• What this task involves
Could you reproduce the lines below from the one with "simp [hi])).trans hrep)" through the one with "have hw := exec_within hv"? Keep both ends and add nothing.
═══
theorem Instr.isString_of_isPrefix {p : Instr} (hp : p.isPrefix = true) : p.isString = false := by
  by_contra hs
  obtain ⟨o, n, rfl⟩ := exists_strOp_of_isString (i := p) (by simpa using hs)
  rw [StrOp.instr_isPrefix] at hp
  cases hp

theorem exec_repOk {i : Instr} {s t : State} (hrep : s.rep = none) (hexec : exec i s = .next t) : t.repOk = true := by
  cases hi : i.isString with
  | true => exact exec_string_repOk hi hexec (State.repOk_of_none hrep) (.inl hrep)
  | false => exact State.repOk_of_none (((exec_within hexec).rep.resolve_right (by simp [hi])).trans hrep)

/-- From `s` a unit has come to `u`, where another instruction or its own begins: no repetition is in progress. -/
structure InFront (s u : State) : Prop where
  recorded : Recorded s u
  rep : u.rep = none
  inStep : InStep s → u.fault.isSome = true ∨ InStep u

/-- What stands in front of the instruction leaves the repetition alone and the queue in step, and so does the instruction. -/
theorem execAll_ran {c : Scan} {s t : State} (hc : ∀ p ∈ c.prefixes, p.isPrefix = true) (hrep : s.rep = none)
    (hexec : execAll c s = .next t) : Ran s t := by
  have hkeep : ∀ p ∈ c.prefixes, ∀ u v, InFront s u → u.fault = none → exec p u = .next v → InFront s v := by
    intro p hp u v hu hrun hv
    have hw := exec_within hv
    have hnone := (hw.rep.resolve_right (by simp [Instr.isString_of_isPrefix (hc p hp)])).trans hu.rep
    exact ⟨hu.recorded.trans hw.recorded, hnone, fun hs =>
      (exec_lands hv).imp_right fun hland => hland (.inl hu.rep) ((hu.inStep hs).resolve_left (by simp [hrun]))⟩
  obtain ⟨u, hu, hend⟩ := execAll_next (R := InFront s) ⟨.of_same rfl rfl, hrep, .inr⟩ hkeep
  obtain rfl : u = t := by simpa [hu] using hexec
  rcases hend with ⟨hfront, hfault⟩ | ⟨v, hfront, hrun, hv⟩
  · exact ⟨hfront.recorded, fun _ => State.repOk_of_none hfront.rep, fun _ _ => .inl hfault⟩
  · exact ⟨hfront.recorded.trans (exec_within hv).recorded, fun _ => exec_repOk hfront.rep hv, fun _ hs =>
      (exec_lands hv).imp_right fun hland => hland (.inl hfront.rep) ((hfront.inStep hs).resolve_left (by simp [hrun]))⟩

theorem Ran.of_fetchStop {s t : State} (hrep : s.rep = none) (h : FetchStop s t) : Ran s t :=
  ⟨h.recorded, fun _ => State.repOk_of_none (h.rep.trans hrep), fun _ _ => .inl h.fault⟩

/-- The next unit of a repetition in progress (10_state.md R35). -/
theorem unitOfWork_repeated {s t : State} {r : Rep} (hrep : s.rep = some r) (h : unitOfWork s = .next t) : Ran s t := by
  have hfill := fill_post s
  simp only [unitOfWork, hrep] at h
  split at h
  next u heq =>
    rw [heq] at hfill
    obtain rfl : u = t := by simpa using h
    obtain ⟨hsame, hip, hfault⟩ := BusStop.keeps hfill
    exact ⟨hfill.recorded, fun hs => by rwa [State.repOk_of_same hsame hip], fun _ _ => .inl hfault⟩
  next u heq =>
    rw [heq] at hfill
    have hstored : Stored [] s u := Quiet.stored hfill
    have hsame : u.rep = s.rep := by rw [hfill.frame]; rfl
    have hrec : Recorded s { u with pfx := r.pfx } := ⟨hstored.recorded.wf, hstored.recorded.log⟩
    have hok : ({ u with pfx := r.pfx } : State).repOk = s.repOk := State.repOk_of_same hsame hstored.ip
    have hparts (hs : s.repOk = true) : r.ins.isString = true ∧ r.pfx.rep.isSome = true := by
      simp only [State.repOk, hrep, Bool.and_eq_true] at hs
      exact hs.1
    refine ⟨hrec.trans (exec_within h).recorded, fun hs => ?_, fun hs hstep => ?_⟩
    · exact exec_string_repOk (hparts hs).1 h (hok.trans hs) (.inr (hparts hs).2)
    · have hu : InStep u := hstep.of_cursor hfill.cursor (by rw [State.decodePos, State.decodePos, hsame, hstored.ip])
      exact (exec_lands h).imp_right fun hland => hland (.inr (hparts hs).1) ⟨hu.fits, hu.cursor⟩

theorem unitOfWork_ran {s t : State} (h : unitOfWork s = .next t) : Ran s t := by
  cases hrep : s.rep with
  | some r => exact unitOfWork_repeated hrep h
  | none =>
    simp only [unitOfWork, hrep] at h
    split at h
    next c hscan =>
      have hpost := fetchUnit_post c.length s
      split at h
      next u heq =>
        rw [heq] at hpost
        obtain rfl : u = t := by simpa using h
        exact .of_fetchStop hrep hpost
      next u heq =>
        rw [heq] at hpost
        have hrun := execAll_ran (scanFrom_prefixes hscan).1 (hpost.rep.trans hrep) h
        exact ⟨hpost.recorded.trans hrun.recorded, fun _ => hrun.repOk (State.repOk_of_none (hpost.rep.trans hrep)),
          fun _ hs => hrun.inStep (State.repOk_of_none (hpost.rep.trans hrep)) (hpost.inStep hrep hs)⟩
    next =>
      have hpost := fetchUnit_post s.endlessBytes s
      split at h
      next u heq =>
        rw [heq] at hpost
        obtain rfl : u = t := by simpa using h
        exact .of_fetchStop hrep hpost
      next => cases h

/-! ## The boundary -/

theorem State.settled_iff (s : State) :
    s.settled = true ↔ InStep s ∧ s.internalReq = none ∧ s.inhibit = false := by
  constructor
  · intro h
    simp only [State.settled, Bool.and_eq_true, decide_eq_true_eq, Option.isNone_iff_eq_none, Bool.not_eq_true'] at h
    obtain ⟨⟨⟨hfits, hcursor⟩, hreq⟩, hinhibit⟩ := h
    exact ⟨⟨hfits, hcursor⟩, hreq, hinhibit⟩
  · rintro ⟨⟨hfits, hcursor⟩, hreq, hinhibit⟩
    simp [State.settled, hfits, ← hcursor, hreq, hinhibit]

/-- From `s` a chain, or a boundary, has come to `t`. -/
structure Bounded (s t : State) : Prop where
  recorded : Recorded s t
  repOk : s.repOk = true → t.repOk = true
  settled : s.fault.isSome = true ∨ InStep s → t.fault.isSome = true ∨ t.settled = true
  inhibit : t.fault.isSome = true ∨ t.inhibit = false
═══
• The completed task
  | false => exact State.repOk_of_none (((exec_within hexec).rep.resolve_right (by simp [hi])).trans hrep)

/-- From `s` a unit has come to `u`, where another instruction or its own begins: no repetition is in progress. -/
structure InFront (s u : State) : Prop where
  recorded : Recorded s u
  rep : u.rep = none
  inStep : InStep s → u.fault.isSome = true ∨ InStep u

/-- What stands in front of the instruction leaves the repetition alone and the queue in step, and so does the instruction. -/
theorem execAll_ran {c : Scan} {s t : State} (hc : ∀ p ∈ c.prefixes, p.isPrefix = true) (hrep : s.rep = none)
    (hexec : execAll c s = .next t) : Ran s t := by
  have hkeep : ∀ p ∈ c.prefixes, ∀ u v, InFront s u → u.fault = none → exec p u = .next v → InFront s v := by
    intro p hp u v hu hrun hv
    have hw := exec_within hv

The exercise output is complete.